Why has this been overlooked when considering the paranoia about
security in this nation? I personally endorse each and every measure for
security; safety is all-important regardless of the painstaking and bothersome
processes involved. But it did feel a tad overdone at the airport recently when
I was made to remove my bracelet, a gold chain and every tiny piece of jewellery
on my person. The metal detector alarm beeped even after that: my tiny hairclip
had been the “culprit”! It fails to make sense that the authorities are so
intimidated by innocuous bits of feminine adornment, yet turn a blind eye when
guns can be bought at whim and be misused if the individual suffers from some
personality disorder.
A noticeable factor here is the absence of security officials at
public places such as malls, restaurants, departmental stores. Everyone is
expected to behave with appropriate decorum and honesty. The traffic moves very,
very obediently. Even if it is a deserted road at night, a car will wait
patiently till the red signal changes to green. No one will mess with the law.

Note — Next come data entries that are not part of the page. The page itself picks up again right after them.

/-- BEGIN and the BlitEngine operations return no word. -/
theorem exec_variant_result_none {i : Instr} {s t : State} (hclass : admissionClass i = .variant)
    (h : exec i s = .next t) : t.result = none := by
  cases i with
  | beginInit =>
    exact performVariant_next_result_none (fun v u => result_of_eq_afterEvents (playOps_after v.initSeq u)) h
  | setAddrWindow =>
    exact performVariant_next_result_none (fun v u => result_of_eq_afterEvents (windowBody_after v _ _ _ _ u)) h
  | flood => exact floodOn_result_none h
  | pushColors => exact pushColorsOn_result_none h
  | drawBitmap => exact drawBitmapOn_result_none h
  | drawPixel color =>
    exact performVariant_next_result_none
      (fun v u => result_of_eq_afterEvents (pixelBody_after _ v color _ _ u)) h
  | fillRect color => exact performVariant_next_result_none (fun v => fillBody_result _ v color _ _ _ _) h
  | drawFastHLine color => exact performVariant_next_result_none (fun v => hlineBody_result _ v color _ _ _) h
  | drawFastVLine color => exact performVariant_next_result_none (fun v => vlineBody_result _ v color _ _ _) h
  | _ => cases hclass

/-- Settles O43: the five end by writing the result port, every other operation leaves it cleared. -/
theorem exactlyFiveOperationsReturnAWord : Obligations.ExactlyFiveOperationsReturnAWord := by
  unfold Obligations.ExactlyFiveOperationsReturnAWord
  intro i s t h
  cases i with
  | readByte | readReg16 | readReg32 | readId =>
    have hresult : t.result ≠ none := perform_result_ne_none (fun _ => Option.some_ne_none _) h
    simpa using hresult
  | spawn id =>
    obtain ⟨-, kind, word, rfl⟩ := exec_spawn_next h
    simp
  | reset => simp [perform_result_none (resetBody_result _) h]
  | csAssert | csIdle => simp [perform_events_result_none (driveCs_after _) h]
  | cdCommand | cdData => simp [perform_events_result_none (driveCd_after _) h]
  | wrStrobe => simp [perform_events_result_none strobeWrite_after h]
  | writeByte v => simp [perform_events_result_none (sendByte_after v) h]
  | setDirWrite | setDirRead => simp [perform_events_result_none (setDir_after _) h]
  | writeCommand cmd => simp [perform_events_result_none (commandBody_after cmd) h]
  | writeReg8 | writeReg16 | writeReg24 | writeReg32 =>
    simp [perform_events_result_none (writeRegBody_after _ _) h]
  | writeRegPair => simp [perform_events_result_none (writePairBody_after _ _ _) h]
  | beginInit | setAddrWindow | flood | pushColors | drawBitmap | drawPixel | fillRect | drawFastHLine
  | drawFastVLine => simp [exec_variant_result_none rfl h]

end Sys2Proof.Machine
end

section
/-! PROOF. The nine BusSignal operations (spec/40_bus_signal.md R81 to R89). In a state that R80 admits, an operation is
decided by the further requirements of its own rule, in their order; where these are met it is its body, whose effect
Laws/Ops.lean gives. The scan of R10 finds one item in a strobe where the panel is selected, else none. -/

namespace Sys2Proof.Machine

/-! ### Admission (R80, R85 to R87, R154, R155) -/

/-- Requirements that are met are passed over. -/
theorem admitting_append_of_met {met : List Requirement} {s : State} (hmet : ∀ r ∈ met, r s = none)
    (more : List Requirement) (k : State → Result) : admitting (met ++ more) s k = admitting more s k := by
  induction met with
  | nil => rfl
  | cons r rest ih =>
    obtain ⟨hr, hrest⟩ := List.forall_mem_cons.1 hmet
    rw [List.cons_append, admitting_cons, hr]
    exact ih hrest

theorem perform_cons_of_unmet {r : Requirement} {rest : List Requirement} {body : State → State} {s : State}
    {why : Refusal} (hr : r s = some why) : perform (r :: rest) body s = .refused why := by
  rw [perform, admitting_cons, hr]

theorem perform_cons_of_met {r : Requirement} {rest : List Requirement} {body : State → State} {s : State}
    (hr : r s = none) : perform (r :: rest) body s = perform rest body s := by
  rw [perform, admitting_cons, hr]
  rfl

theorem perform_nil (body : State → State) (s : State) : perform [] body s = .next (body (clearResult s)) := rfl

theorem needDir_unmet {d : Dir} {s : State} (hdir : s.dir ≠ some d) : needDir d s = some .wrongDirection :=
  if_neg hdir

theorem needDout_unmet {s : State} (hdout : s.dout = none) : needDout s = some .doutUndefined := if_pos hdout

theorem needDout_met {s : State} (hdout : s.dout ≠ none) : needDout s = none := if_neg hdout

section
variable {s : State} (hadmitted : busSignalAdmitted s)
include hadmitted

/-- What R80 leaves open is the operation's own requirements. -/
theorem perform_busSignal_append (more : List Requirement) (body : State → State) :
    perform (busSignalNeeds ++ more) body s = perform more body s :=
  admitting_append_of_met ((busSignalNeeds_met_iff s).2 hadmitted) more _

/-- CS_ASSERT, CS_IDLE, CD_COMMAND, CD_DATA, SET_DIR_WRITE and SET_DIR_READ ask for no more than R80. -/
theorem perform_busSignalNeeds (body : State → State) :
    perform busSignalNeeds body s = .next (body (clearResult s)) :=
  perform_of_met ((busSignalNeeds_met_iff s).2 hadmitted)

/-- WR_STROBE, WRITE_BYTE and READ_BYTE are refused in the other direction (R85 to R87). -/
theorem perform_wrongDirection {d : Dir} (hdir : s.dir ≠ some d) (more : List Requirement) (body : State → State) :
    perform (busSignalNeeds ++ needDir d :: more) body s = .refused .wrongDirection := by
  rw [perform_busSignal_append hadmitted, perform_cons_of_unmet (needDir_unmet hdir)]

/-- In the direction they ask for, these go on to what else they require. -/
theorem perform_rightDirection {d : Dir} (hdir : s.dir = some d) (more : List Requirement) (body : State → State) :
    perform (busSignalNeeds ++ needDir d :: more) body s = perform more body s := by
  rw [perform_busSignal_append hadmitted, perform_cons_of_met ((needDir_met_iff d s).2 hdir)]

end

/-! ### The items of a strobe (R10, R90) -/

/-- A write strobe puts the latched byte on a selected bus. -/
theorem bytesFrom_wsEvents {v : BusView} (hdir : v.dir = some .write) :
    bytesFrom v wsEvents = if v.cs = some 0 then [.w v.cd v.dout] else [] := by
  simp [wsEvents, bytesFrom_cons, itemsOf, viewStep, hdir]

/-- Loading a byte yields no item: the strobe after it finds the byte in the latch. -/
theorem bytesFrom_wbEvents (v : BusView) (b : Byte) :
    bytesFrom v (wbEvents b) = bytesFrom { v with dout := some b, pulse := .off } wsEvents := rfl

/-- A read strobe puts the sampled byte on a selected bus. -/
theorem bytesFrom_rbEvents (v : BusView) (b : Byte) :
    bytesFrom v (rbEvents b) = if v.cs = some 0 then [.rd v.cd b] else [] := by
  simp [rbEvents, bytesFrom_cons, itemsOf, viewStep]

/-- CS(1) ends the frame that is open, if one is (R82). -/
theorem bytesFrom_csIdle (v : BusView) : bytesFrom v [.cs 1] = if v.cs = some 0 then [.frameEnd] else [] := by
  simp [bytesFrom_cons, itemsOf]

/-! ### READ_BYTE's body -/

/-- READ_BYTE sees some byte and returns it; it changes RD, the result port and the trace only. -/
theorem readByteBody_eq (cfg : Config) (s : State) :
    ∃ v : Byte, readByteBody cfg s =
      { s with rd := some 1, result := some (v.setWidth 32), trace := s.trace ++ rbEvents v } :=
  ⟨_, by rw [readByteBody, recvByte_eq]; rfl⟩

/-! ### The obligations -/

/-- Settles O1: both run in every admitted state, and CS(0) yields no item. -/
theorem chipSelectPrimitivesDriveOnlyCs : Obligations.ChipSelectPrimitivesDriveOnlyCs := by
  unfold Obligations.ChipSelectPrimitivesDriveOnlyCs
  intro s hadmitted
  exact ⟨perform_busSignalNeeds hadmitted (driveCs 0), perform_busSignalNeeds hadmitted (driveCs 1), rfl,
    bytesFrom_csIdle (viewOf s)⟩

/-- Settles O2: both run in every admitted state. -/
theorem commandDataPrimitivesDriveOnlyCd : Obligations.CommandDataPrimitivesDriveOnlyCd := by
  unfold Obligations.CommandDataPrimitivesDriveOnlyCd
  intro s hadmitted
  exact ⟨perform_busSignalNeeds hadmitted (driveCd 0), perform_busSignalNeeds hadmitted (driveCd 1)⟩

/-- Settles O3: both run in every admitted state, whatever the direction. -/
theorem directionPrimitivesSwitchOnlyDir : Obligations.DirectionPrimitivesSwitchOnlyDir := by
  unfold Obligations.DirectionPrimitivesSwitchOnlyDir
  intro s hadmitted
  exact ⟨perform_busSignalNeeds hadmitted (setDir .write), perform_busSignalNeeds hadmitted (setDir .read)⟩

/-- Settles O4: the direction is asked for first, then the latch; with both the strobe runs. -/
theorem wrStrobePulsesWrAndKeepsDout : Obligations.WrStrobePulsesWrAndKeepsDout := by
  unfold Obligations.WrStrobePulsesWrAndKeepsDout
  intro s hadmitted
  have hexec : exec .wrStrobe s = perform (busSignalNeeds ++ [needDir .write, needDout]) strobeWrite s := rfl
  rw [hexec]
  refine ⟨fun hdir hdout => ?_, fun hdir => perform_wrongDirection hadmitted hdir _ _, fun hdir hdout => ?_,
    fun hdir => bytesFrom_wsEvents (v := viewOf s) hdir⟩
  · rw [perform_rightDirection hadmitted hdir, perform_cons_of_met (needDout_met hdout), perform_nil, strobeWrite_eq]
    rfl
  · rw [perform_rightDirection hadmitted hdir, perform_cons_of_unmet (needDout_unmet hdout)]

/-- Settles O5: the load changes the latch alone, so a byte that is there already leaves the bare strobe. -/
theorem writeByteLoadsThenStrobes : Obligations.WriteByteLoadsThenStrobes := by
  unfold Obligations.WriteByteLoadsThenStrobes
  intro s v hadmitted
  have hexec : exec (.writeByte v) s = perform (busSignalNeeds ++ [needDir .write]) (sendByte v) s := rfl
  have hload : bytesFrom (viewOf s) (wbEvents v) = bytesFrom { viewOf s with dout := some v } wsEvents :=
    bytesFrom_wbEvents (viewOf s) v
  rw [hexec]
  refine ⟨fun hdir => ?_, fun hdir => perform_wrongDirection hadmitted hdir _ _,
    fun hdir => hload.trans (bytesFrom_wsEvents hdir), fun hdout => hload.trans ?_⟩
  · rw [perform_rightDirection hadmitted hdir, perform_nil, sendByte_eq]
    rfl
  · rw [← hdout]
    rfl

And yes, they trust you! So, one does feel good about that. Especially when one
can get cheated so easily in some countries (let’s not name them). The calm
exterior of society is a veneer that hides much of bottled rage underneath.
People here greet each other with a somewhat vacuous: “Hi, How’re you doing?”
and the equally impersonal answer “Good!” This common interaction underlies:
“I’m not interested in you or your affairs. Stay away.”
Isolation. That’s not really a personal choice. It begins from
childhood, when one is encouraged to fend for oneself. To deal with one’s
problems in the best way one can. Angst is often the underlying, predominant
emotion associated with the growing years. Personal space is jealously guarded,
often at the cost of a close relationship. Parents, siblings, peers and
colleagues are more often than not completely unaware of a looming crisis in the
life of someone close to them. Ditto is the scenario regarding Holmes, his
parents, friends and relatives. None of them can believe someone so “nice” could
have committed such an atrocity.
There are no easy answers to the whys brought about by despicable
acts of violence. The human mind has remained the biggest mystery of nature. But
there is no doubt that our efficient, modern “mechanical” world has less time
for introspection, or for humaneness and better understanding among fellow
beings.
The Colorado incident undeniably points to the fact that society is
becoming increasingly deceptive on the exterior: scratch the surface and the
simmering anger and violence below just wait to erupt.
Indeed, ours is the age of discontent.